▶ Problem description
Say how many lines in the data hold "read". Nothing else belongs in the answer.

▶ Recorded information
-- ==== Sys2Proof/Certificates/Slice0/Obligations.lean ====
section
/-!
DEFINITION. The statements about this machine. Each names the rules of the spec that it states; where a statement rests on a choice of
the model, its docstring names the entry of the assumption log.
-/
/-! ### Reset, decoding and the step -/

open Sys2Proof Sys2Proof.Machine in
/-- R27, R30, R33, R40, R57, R69, R94, R99 and the register tables: what reset leaves. The reset state is the one after a cold reset, before Obsis has verified its
firmware (BOOT 0). -/
def Obligations.ResetGivesTheRegistersTheirResetValues : Prop :=
  (∀ pa, State.reset.byteAt pa = 0) ∧ (∀ b, State.reset.mem.block b = BlockMeta.reset)
  ∧ State.reset.dev.pwrWatts = 0 ∧ State.reset.dev.pwrLim = 2100 ∧ State.reset.dev.cclk = 1700 ∧ State.reset.dev.tsNow = 0 ∧ State.reset.dev.tsRun = true
  ∧ State.reset.dev.errVld = false ∧ State.reset.mem.ratio = 64 ∧ State.reset.mem.lock = false ∧ State.reset.mem.wcbWait = 256
  ∧ State.reset.mem.sectTotal = 8321499136 ∧ State.reset.mem.sectFree = 8321499136 ∧ State.reset.mem.wmLow = 8388608
  ∧ State.reset.mem.wmCrit = 1048576 ∧ State.reset.mem.wmHyst = 262144 ∧ State.reset.mem.wmExh = 8192
  ∧ State.reset.bln.state = .idle ∧ State.reset.bln.csweep = 16 ∧ State.reset.bln.en = true ∧ State.reset.bln.eager = false ∧ State.reset.bln.donorLog2 = 4
  ∧ State.reset.fab.node = 0 ∧ State.reset.fab.nodeLock = false ∧ State.reset.fab.msgLo = 0 ∧ State.reset.fab.msgHi = 4095 ∧ State.reset.fab.msgEn = false
  ∧ State.reset.fab.en = false ∧ State.reset.host.boot = 0 ∧ State.reset.host.cfgErr = false ∧ State.reset.host.irqPend = 0 ∧ State.reset.host.irqEn = 0
  ∧ State.reset.host.umqLog2 = 4 ∧ (∀ e, (Sparse.get Arm.reset State.reset.host.arms e).v = false)
  ∧ (∀ c, (State.reset.ctx c).state = .off ∧ (State.reset.ctx c).root = 0 ∧ (State.reset.ctx c).vec = 0 ∧ (State.reset.ctx c).fqLog2 = 4
      ∧ (State.reset.ctx c).ceil = 7 ∧ (State.reset.ctx c).trapEn = 0 ∧ (State.reset.ctx c).attach = false)
  ∧ State.reset.ctq.qmax = 4 ∧ State.reset.ctq.wait = 1024
  ∧ (∀ c, (State.reset.core c).ways = 0 ∧ (State.reset.core c).checkEn = false ∧ (State.reset.core c).maxStep = 4096 ∧ (State.reset.core c).cell = 4)
  ∧ State.reset.waves = [] ∧ State.reset.gangs = [] ∧ State.reset.sched.launches = []

open Sys2Proof Sys2Proof.Machine in
/-- R313 to R321, R326, R342: words worked out in the spec decode to the instructions that it gives for them. -/
def Obligations.TheWordsOfTheSpecDecodeToTheirInstructions : Prop :=
  decodeWords [0x64000900#32] = .ok (.faddShort { ctl := { sy := false, guard := none, stl := 2 }, a := 0, b := 50, lit := none }) 1
  ∧ decodeWords [0x0004C901#32, 0x00000014#32, 0x0000A900#32] = .ok (.fadd
      { ctl := { sy := false, guard := some { depth := 1, neg := true }, stl := 2 }, d := 20, c := 0, sub := 0, md := 0, la := 0, lb := 82, ts := 2, tw := 0, imm9 := 0
        lit := none }) 3
  ∧ decodeWords [0x76980042#32, 0x00012345#32, 0x00000000#32] = .ok (.iaddShort
      { ctl := { sy := false, guard := none, stl := 0 }, a := 19, b := 59, lit := some 0x12345 }) 3
  ∧ decodeWords [0x00000241#32, 0x76408011#32, 0x08004BD2#32] = .ok (.ld
      { ctl := { sy := false, guard := none, stl := 0 }, d := 17, c := 0, sub := 2, md := 473, la := 82, lb := 23, ts := 1, tw := 0, imm9 := 16, lit := none }) 3
  ∧ decodeWords [0x7FE84004#32] = .ok (.brShort { ctl := { sy := false, guard := some { depth := 0, neg := false }, stl := 0 }, disp := 0xFFD }) 1
  ∧ decodeWords [0x00000018#32] = .ok (.exitShort { ctl := { sy := false, guard := none, stl := 0 }, a := 0, b := 0, lit := none }) 1
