/-! ### State.onWave -/

@[simp] theorem State.onWave_dev (s : State) (k : Nat) (f : Wave → Wave) : (s.onWave k f).dev = s.dev := by unfold State.onWave; split <;> rfl
@[simp] theorem State.onWave_mem (s : State) (k : Nat) (f : Wave → Wave) : (s.onWave k f).mem = s.mem := by unfold State.onWave; split <;> rfl
@[simp] theorem State.onWave_bln (s : State) (k : Nat) (f : Wave → Wave) : (s.onWave k f).bln = s.bln := by unfold State.onWave; split <;> rfl
@[simp] theorem State.onWave_fab (s : State) (k : Nat) (f : Wave → Wave) : (s.onWave k f).fab = s.fab := by unfold State.onWave; split <;> rfl
@[simp] theorem State.onWave_host (s : State) (k : Nat) (f : Wave → Wave) : (s.onWave k f).host = s.host := by unfold State.onWave; split <;> rfl
@[simp] theorem State.onWave_obsis (s : State) (k : Nat) (f : Wave → Wave) : (s.onWave k f).obsis = s.obsis := by unfold State.onWave; split <;> rfl
@[simp] theorem State.onWave_ctxs (s : State) (k : Nat) (f : Wave → Wave) : (s.onWave k f).ctxs = s.ctxs := by unfold State.onWave; split <;> rfl
@[simp] theorem State.onWave_sched (s : State) (k : Nat) (f : Wave → Wave) : (s.onWave k f).sched = s.sched := by unfold State.onWave; split <;> rfl
@[simp] theorem State.onWave_ctq (s : State) (k : Nat) (f : Wave → Wave) : (s.onWave k f).ctq = s.ctq := by unfold State.onWave; split <;> rfl
@[simp] theorem State.onWave_xlt (s : State) (k : Nat) (f : Wave → Wave) : (s.onWave k f).xlt = s.xlt := by unfold State.onWave; split <;> rfl
@[simp] theorem State.onWave_fes (s : State) (k : Nat) (f : Wave → Wave) : (s.onWave k f).fes = s.fes := by unfold State.onWave; split <;> rfl
@[simp] theorem State.onWave_batches (s : State) (k : Nat) (f : Wave → Wave) : (s.onWave k f).batches = s.batches := by unfold State.onWave; split <;> rfl
@[simp] theorem State.onWave_cores (s : State) (k : Nat) (f : Wave → Wave) : (s.onWave k f).cores = s.cores := by unfold State.onWave; split <;> rfl
@[simp] theorem State.onWave_wstore (s : State) (k : Nat) (f : Wave → Wave) : (s.onWave k f).wstore = s.wstore := by unfold State.onWave; split <;> rfl
@[simp] theorem State.onWave_storeFlaws (s : State) (k : Nat) (f : Wave → Wave) : (s.onWave k f).storeFlaws = s.storeFlaws := by unfold State.onWave; split <;> rfl
@[simp] theorem State.onWave_gangs (s : State) (k : Nat) (f : Wave → Wave) : (s.onWave k f).gangs = s.gangs := by unfold State.onWave; split <;> rfl
@[simp] theorem State.onWave_cur (s : State) (k : Nat) (f : Wave → Wave) : (s.onWave k f).cur = s.cur := by unfold State.onWave; split <;> rfl
@[simp] theorem State.onWave_turns (s : State) (k : Nat) (f : Wave → Wave) : (s.onWave k f).turns = s.turns := by unfold State.onWave; split <;> rfl
@[simp] theorem State.onWave_clocks (s : State) (k : Nat) (f : Wave → Wave) : (s.onWave k f).clocks = s.clocks := by unfold State.onWave; split <;> rfl
@[simp] theorem State.onWave_rotated (s : State) (k : Nat) (f : Wave → Wave) : (s.onWave k f).rotated = s.rotated := by unfold State.onWave; split <;> rfl
@[simp] theorem State.onWave_freeCtr (s : State) (k : Nat) (f : Wave → Wave) : (s.onWave k f).freeCtr = s.freeCtr := by unfold State.onWave; split <;> rfl

/-! ### State.onGang -/

@[simp] theorem State.onGang_dev (s : State) (k : Nat) (f : Gang → Gang) : (s.onGang k f).dev = s.dev := by unfold State.onGang; split <;> rfl
@[simp] theorem State.onGang_mem (s : State) (k : Nat) (f : Gang → Gang) : (s.onGang k f).mem = s.mem := by unfold State.onGang; split <;> rfl
@[simp] theorem State.onGang_bln (s : State) (k : Nat) (f : Gang → Gang) : (s.onGang k f).bln = s.bln := by unfold State.onGang; split <;> rfl
@[simp] theorem State.onGang_fab (s : State) (k : Nat) (f : Gang → Gang) : (s.onGang k f).fab = s.fab := by unfold State.onGang; split <;> rfl
@[simp] theorem State.onGang_host (s : State) (k : Nat) (f : Gang → Gang) : (s.onGang k f).host = s.host := by unfold State.onGang; split <;> rfl
@[simp] theorem State.onGang_obsis (s : State) (k : Nat) (f : Gang → Gang) : (s.onGang k f).obsis = s.obsis := by unfold State.onGang; split <;> rfl
@[simp] theorem State.onGang_ctxs (s : State) (k : Nat) (f : Gang → Gang) : (s.onGang k f).ctxs = s.ctxs := by unfold State.onGang; split <;> rfl
@[simp] theorem State.onGang_sched (s : State) (k : Nat) (f : Gang → Gang) : (s.onGang k f).sched = s.sched := by unfold State.onGang; split <;> rfl
@[simp] theorem State.onGang_ctq (s : State) (k : Nat) (f : Gang → Gang) : (s.onGang k f).ctq = s.ctq := by unfold State.onGang; split <;> rfl
@[simp] theorem State.onGang_xlt (s : State) (k : Nat) (f : Gang → Gang) : (s.onGang k f).xlt = s.xlt := by unfold State.onGang; split <;> rfl
@[simp] theorem State.onGang_fes (s : State) (k : Nat) (f : Gang → Gang) : (s.onGang k f).fes = s.fes := by unfold State.onGang; split <;> rfl
@[simp] theorem State.onGang_batches (s : State) (k : Nat) (f : Gang → Gang) : (s.onGang k f).batches = s.batches := by unfold State.onGang; split <;> rfl
@[simp] theorem State.onGang_cores (s : State) (k : Nat) (f : Gang → Gang) : (s.onGang k f).cores = s.cores := by unfold State.onGang; split <;> rfl
@[simp] theorem State.onGang_wstore (s : State) (k : Nat) (f : Gang → Gang) : (s.onGang k f).wstore = s.wstore := by unfold State.onGang; split <;> rfl
@[simp] theorem State.onGang_storeFlaws (s : State) (k : Nat) (f : Gang → Gang) : (s.onGang k f).storeFlaws = s.storeFlaws := by unfold State.onGang; split <;> rfl
@[simp] theorem State.onGang_waves (s : State) (k : Nat) (f : Gang → Gang) : (s.onGang k f).waves = s.waves := by unfold State.onGang; split <;> rfl
@[simp] theorem State.onGang_cur (s : State) (k : Nat) (f : Gang → Gang) : (s.onGang k f).cur = s.cur := by unfold State.onGang; split <;> rfl
@[simp] theorem State.onGang_turns (s : State) (k : Nat) (f : Gang → Gang) : (s.onGang k f).turns = s.turns := by unfold State.onGang; split <;> rfl
@[simp] theorem State.onGang_clocks (s : State) (k : Nat) (f : Gang → Gang) : (s.onGang k f).clocks = s.clocks := by unfold State.onGang; split <;> rfl
@[simp] theorem State.onGang_rotated (s : State) (k : Nat) (f : Gang → Gang) : (s.onGang k f).rotated = s.rotated := by unfold State.onGang; split <;> rfl
@[simp] theorem State.onGang_freeCtr (s : State) (k : Nat) (f : Gang → Gang) : (s.onGang k f).freeCtr = s.freeCtr := by unfold State.onGang; split <;> rfl
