-- ==== Sys2Proof/Laws/Store.lean ====
section
/-!
SUPPORT. The laws of keyed lists and of sparse arrays: what a write changes, what a read finds after it, and that every
operation of memory keeps the canonical form.
-/
namespace Sys2Proof.Machine

/-! ### Keyed lists -/

@[simp] theorem find?_put_same {α : Type} (m : List (Nat × α)) (i : Nat) (v : α) : find? (put m i v) i = some v := by
  induction m with
  | nil => simp [put, find?]
  | cons x m ih => obtain ⟨k, w⟩ := x; by_cases h : i = k <;> simp [put, find?, h, ih]

theorem find?_put_other {α : Type} (m : List (Nat × α)) {i j : Nat} (v : α) (h : j ≠ i) :
    find? (put m i v) j = find? m j := by
  induction m with
  | nil => simp [put, find?, h]
  | cons x m ih =>
    obtain ⟨k, w⟩ := x
    by_cases hk : i = k
    · subst hk; simp [put, find?, h]
    · simp [put, find?, hk, ih]

/-- What a keyed list answers stands in it. -/
theorem find?_mem {α : Type} : ∀ {m : List (Nat × α)} {i : Nat} {v : α}, find? m i = some v → (i, v) ∈ m
  | [], _, _, h => by cases h
  | (k, w) :: m, i, v, h => by
    rw [find?] at h
    split at h
    · next e => cases h; simp [e]
    · exact List.mem_cons_of_mem _ (find?_mem h)

@[simp] theorem State.wave?_setWave_same (s : State) (k : Nat) (v : Wave) : (s.setWave k v).wave? k = some v :=
  find?_put_same _ _ _

theorem State.wave?_setWave_other (s : State) {k j : Nat} (v : Wave) (h : j ≠ k) : (s.setWave k v).wave? j = s.wave? j :=
  find?_put_other _ _ h

@[simp] theorem State.gang?_setGang_same (s : State) (k : Nat) (v : Gang) : (s.setGang k v).gang? k = some v :=
  find?_put_same _ _ _

theorem State.gang?_setGang_other (s : State) {k j : Nat} (v : Gang) (h : j ≠ k) : (s.setGang k v).gang? j = s.gang? j :=
  find?_put_other _ _ h

/-! ### Sparse arrays -/

section Sparse

variable {α : Type} [DecidableEq α] {d : α}

omit [DecidableEq α] in
/-- An entry of a sparse array is a listed one or the default. -/
theorem Sparse.get_or : ∀ (m : Sparse α) (i : Nat), Sparse.get d m i = d ∨ ∃ k, (k, Sparse.get d m i) ∈ m
  | [], _ => .inl rfl
  | (k, v) :: m, i => by
    rw [Sparse.get]
    split
    · exact .inr ⟨k, List.mem_cons_self⟩
    · split
      · exact .inl rfl
      · exact (Sparse.get_or m i).imp_right fun ⟨k, h⟩ => ⟨k, List.mem_cons_of_mem _ h⟩

theorem Sparse.wfFrom_cons {lo k : Nat} {v : α} {m : Sparse α} :
    Sparse.wfFrom d lo ((k, v) :: m) = true ↔ lo ≤ k ∧ v ≠ d ∧ Sparse.wfFrom d (k + 1) m = true := by
  simp [Sparse.wfFrom, and_assoc]

theorem Sparse.wfFrom_mono {lo hi : Nat} (h : lo ≤ hi) : ∀ {m : Sparse α}, Sparse.wfFrom d hi m = true → Sparse.wfFrom d lo m = true
  | [], _ => rfl
  | (k, v) :: m, hm => by
    rw [Sparse.wfFrom_cons] at hm ⊢
    exact ⟨Nat.le_trans h hm.1, hm.2⟩

theorem Sparse.wfFrom_consEntry {lo i : Nat} {v : α} {m : Sparse α} (hi : lo ≤ i) (hm : Sparse.wfFrom d (i + 1) m = true) :
    Sparse.wfFrom d lo (Sparse.cons d i v m) = true := by
  unfold Sparse.cons
  split
  · exact Sparse.wfFrom_mono (by omega) hm
  · exact Sparse.wfFrom_cons.2 ⟨hi, ‹_›, hm⟩

theorem Sparse.wfFrom_set {i : Nat} {v : α} : ∀ {m : Sparse α} {lo : Nat}, lo ≤ i → Sparse.wfFrom d lo m = true →
    Sparse.wfFrom d lo (Sparse.set d m i v) = true
  | [], _, hi, _ => by simpa [Sparse.set] using Sparse.wfFrom_consEntry hi rfl
  | (k, w) :: m, lo, hi, hm => by
    rw [Sparse.wfFrom_cons] at hm
    unfold Sparse.set
    split
    · subst_vars; exact Sparse.wfFrom_consEntry hi hm.2.2
    · split
      · exact Sparse.wfFrom_consEntry hi (Sparse.wfFrom_cons.2 ⟨by omega, hm.2.1, hm.2.2⟩)
      · exact Sparse.wfFrom_cons.2 ⟨hm.1, hm.2.1, Sparse.wfFrom_set (by omega) hm.2.2⟩

/-- A write of one entry keeps the canonical form. -/
theorem Sparse.wf_set {m : Sparse α} (i : Nat) (v : α) (h : Sparse.wf d m = true) : Sparse.wf d (Sparse.set d m i v) = true :=
  Sparse.wfFrom_set (Nat.zero_le i) h

theorem Sparse.get_below {i : Nat} : ∀ {m : Sparse α} {lo : Nat}, i < lo → Sparse.wfFrom d lo m = true → Sparse.get d m i = d
  | [], _, _, _ => rfl
  | (k, v) :: m, lo, h, hm => by
    rw [Sparse.wfFrom_cons] at hm
    have hk : i < k := by omega
    simp [Sparse.get, hk, Nat.ne_of_lt hk]

theorem Sparse.get_consEntry {i : Nat} {v : α} {m : Sparse α} (hm : Sparse.wfFrom d (i + 1) m = true) (j : Nat) :
    Sparse.get d (Sparse.cons d i v m) j = if j = i then v else if j < i then d else Sparse.get d m j := by
  unfold Sparse.cons
  split
  · subst_vars
    split
    · exact Sparse.get_below (by omega) hm
    · split
      · exact Sparse.get_below (by omega) hm
      · rfl
  · rfl

theorem Sparse.get_set_from {i : Nat} {v : α} : ∀ {m : Sparse α} {lo : Nat}, Sparse.wfFrom d lo m = true → ∀ j,
    Sparse.get d (Sparse.set d m i v) j = if j = i then v else Sparse.get d m j
  | [], _, _, j => by
    rw [show Sparse.set d [] i v = Sparse.cons d i v [] from rfl, Sparse.get_consEntry rfl]
    by_cases h1 : j = i
    · simp [h1]
    · simp [h1, Sparse.get]
  | (k, w) :: m, lo, hm, j => by
    have hm' := Sparse.wfFrom_cons.1 hm
    by_cases h1 : i = k
    · subst h1
      rw [show Sparse.set d ((i, w) :: m) i v = Sparse.cons d i v m by simp [Sparse.set],
        Sparse.get_consEntry hm'.2.2]
      by_cases h2 : j = i
      · simp [h2]
      · simp [h2, Sparse.get]
    · by_cases h2 : i < k
      · rw [show Sparse.set d ((k, w) :: m) i v = Sparse.cons d i v ((k, w) :: m) by simp [Sparse.set, h1, h2],
          Sparse.get_consEntry (Sparse.wfFrom_cons.2 ⟨by omega, hm'.2.1, hm'.2.2⟩)]
        by_cases h3 : j = i
        · simp [h3]
        · by_cases h4 : j < i
          · have : j < k := by omega
            simp [h3, h4, Sparse.get, this, Nat.ne_of_lt this]
          · simp [h3, h4]
      · rw [show Sparse.set d ((k, w) :: m) i v = (k, w) :: Sparse.set d m i v by simp [Sparse.set, h1, h2]]
        by_cases h3 : j = k
        · simp [Sparse.get, h3, Ne.symm h1]
        · by_cases h4 : j < k
          · simp [Sparse.get, h3, h4, show j ≠ i by omega]
          · simp [Sparse.get, h3, h4, Sparse.get_set_from hm'.2.2 j]

/-- A read after a write of one entry: the value written there, every other entry as it was. -/
theorem Sparse.get_set {m : Sparse α} (h : Sparse.wf d m = true) (i j : Nat) (v : α) :
    Sparse.get d (Sparse.set d m i v) j = if j = i then v else Sparse.get d m j :=
  Sparse.get_set_from h j

theorem Sparse.wfFrom_filter {p : Nat × α → Bool} : ∀ {m : Sparse α} {lo : Nat}, Sparse.wfFrom d lo m = true →
    Sparse.wfFrom d lo (m.filter p) = true
  | [], _, _ => rfl
  | (k, v) :: m, lo, hm => by
    have hm' := Sparse.wfFrom_cons.1 hm
    by_cases hp : p (k, v) = true
    · rw [List.filter_cons_of_pos hp]
      exact Sparse.wfFrom_cons.2 ⟨hm'.1, hm'.2.1, Sparse.wfFrom_filter hm'.2.2⟩
    · rw [List.filter_cons_of_neg hp]
      exact Sparse.wfFrom_filter (Sparse.wfFrom_mono (by omega) hm'.2.2)

theorem Sparse.wfFrom_from {a : Nat} : ∀ {m : Sparse α} {lo : Nat}, Sparse.wfFrom d lo m = true →
    Sparse.wfFrom d (max lo a) (m.from_ a) = true
  | [], _, _ => rfl
  | (k, v) :: m, lo, hm => by
    have hm' := Sparse.wfFrom_cons.1 hm
    by_cases hk : k < a
    · rw [show Sparse.from_ ((k, v) :: m) a = Sparse.from_ m a by simp [Sparse.from_, hk]]
      exact Sparse.wfFrom_mono (by omega) (Sparse.wfFrom_from (a := a) hm'.2.2)
    · rw [show Sparse.from_ ((k, v) :: m) a = (k, v) :: m by simp [Sparse.from_, hk]]
      exact Sparse.wfFrom_cons.2 ⟨by omega, hm'.2.1, hm'.2.2⟩

/-- Entries below an address followed by entries from it on. -/
theorem Sparse.wfFrom_upTo_append {a : Nat} {r : Sparse α} (hr : Sparse.wfFrom d a r = true) :
    ∀ {m : Sparse α} {lo : Nat}, lo ≤ a → Sparse.wfFrom d lo m = true → Sparse.wfFrom d lo (m.upTo a ++ r) = true
  | [], _, h, _ => Sparse.wfFrom_mono h hr
  | (k, v) :: m, lo, h, hm => by
    have hm' := Sparse.wfFrom_cons.1 hm
    by_cases hk : k < a
    · rw [show Sparse.upTo ((k, v) :: m) a ++ r = (k, v) :: (Sparse.upTo m a ++ r) by simp [Sparse.upTo, hk]]
      exact Sparse.wfFrom_cons.2 ⟨hm'.1, hm'.2.1, Sparse.wfFrom_upTo_append hr (by omega) hm'.2.2⟩
    · rw [show Sparse.upTo ((k, v) :: m) a ++ r = r by simp [Sparse.upTo, hk]]
      exact Sparse.wfFrom_mono h hr

theorem Sparse.get_upTo_append {a : Nat} {r : Sparse α} (hr : Sparse.wfFrom d a r = true) (j : Nat) :
    ∀ {m : Sparse α} {lo : Nat}, Sparse.wfFrom d lo m = true →
    Sparse.get d (m.upTo a ++ r) j = if j < a then Sparse.get d m j else Sparse.get d r j
  | [], _, _ => by
    by_cases h : j < a
    · simp [Sparse.upTo, h, Sparse.get, Sparse.get_below h hr]
    · simp [Sparse.upTo, h]
  | (k, v) :: m, lo, hm => by
    have hm' := Sparse.wfFrom_cons.1 hm
    by_cases hk : k < a
    · rw [show Sparse.upTo ((k, v) :: m) a ++ r = (k, v) :: (Sparse.upTo m a ++ r) by simp [Sparse.upTo, hk]]
      have ih := Sparse.get_upTo_append hr j hm'.2.2
      by_cases h1 : j = k
      · simp [Sparse.get, h1, hk]
      · by_cases h2 : j < k
        · simp [Sparse.get, h1, h2, show j < a by omega]
        · simp [Sparse.get, h1, h2, ih]
    · rw [show Sparse.upTo ((k, v) :: m) a ++ r = r by simp [Sparse.upTo, hk]]
      by_cases h : j < a
      · simp [h, Sparse.get_below h hr, Sparse.get, show j ≠ k by omega, show j < k by omega]
      · simp [h]

theorem Sparse.get_from {a j : Nat} (h : a ≤ j) : ∀ {m : Sparse α} {lo : Nat}, Sparse.wfFrom d lo m = true →
    Sparse.get d (m.from_ a) j = Sparse.get d m j
  | [], _, _ => rfl
  | (k, v) :: m, lo, hm => by
    have hm' := Sparse.wfFrom_cons.1 hm
    by_cases hk : k < a
    · rw [show Sparse.from_ ((k, v) :: m) a = Sparse.from_ m a by simp [Sparse.from_, hk], Sparse.get_from h hm'.2.2]
      simp [Sparse.get, show j ≠ k by omega, show ¬ j < k by omega]
    · rw [show Sparse.from_ ((k, v) :: m) a = (k, v) :: m by simp [Sparse.from_, hk]]

end Sparse

/-! ### Bytes -/

theorem entriesOf_cons (a : Nat) (b : Byte) (bs : List Byte) :
    entriesOf a (b :: bs) = if b = 0 then entriesOf (a + 1) bs else (a, b) :: entriesOf (a + 1) bs := rfl

theorem entriesOf_wf : ∀ (bs : List Byte) (a : Nat) {r : Sparse Byte}, Sparse.wfFrom 0 (a + bs.length) r = true →
    Sparse.wfFrom 0 a (entriesOf a bs ++ r) = true
  | [], a, r, hr => by simpa [entriesOf] using hr
  | b :: bs, a, r, hr => by
    have ih := entriesOf_wf bs (a + 1) (r := r) (by rwa [show a + 1 + bs.length = a + (b :: bs).length by simp; omega])
    rw [entriesOf_cons]
    split
    · exact Sparse.wfFrom_mono (by omega) ih
    · exact Sparse.wfFrom_cons.2 ⟨Nat.le_refl a, ‹_›, ih⟩

theorem get_entriesOf : ∀ (bs : List Byte) (a : Nat) {r : Sparse Byte}, Sparse.wfFrom 0 (a + bs.length) r = true → ∀ j, a ≤ j →
    Sparse.get 0 (entriesOf a bs ++ r) j = if j < a + bs.length then bs.getD (j - a) 0 else Sparse.get 0 r j
  | [], a, r, _, j, h => by simp [entriesOf, Nat.not_lt.2 h]
  | b :: bs, a, r, hr, j, h => by
    have hr' : Sparse.wfFrom 0 (a + 1 + bs.length) r = true := by
      rwa [show a + 1 + bs.length = a + (b :: bs).length by simp; omega]
    have ih := get_entriesOf bs (a + 1) hr'
    have hw := entriesOf_wf bs (a + 1) hr'
    have hl : a + (b :: bs).length = a + 1 + bs.length := by simp; omega
    rw [hl]
    by_cases hj : j = a
    · subst hj
      rw [if_pos (show j < j + 1 + bs.length by omega)]
      rw [entriesOf_cons]
      split
      · rename_i hb
        rw [Sparse.get_below (Nat.lt_succ_self j) hw]
        simp [hb]
      · simp [Sparse.get]
    · have hge : a + 1 ≤ j := by omega
      have hg : (b :: bs).getD (j - a) 0 = bs.getD (j - (a + 1)) 0 := by
        rw [show j - a = (j - (a + 1)) + 1 by omega]; rfl
      rw [hg, ← ih j hge]
      rw [entriesOf_cons]
      split
      · rfl
      · simp [Sparse.get, hj, show ¬ j < a by omega]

▶ Response to the exercise
2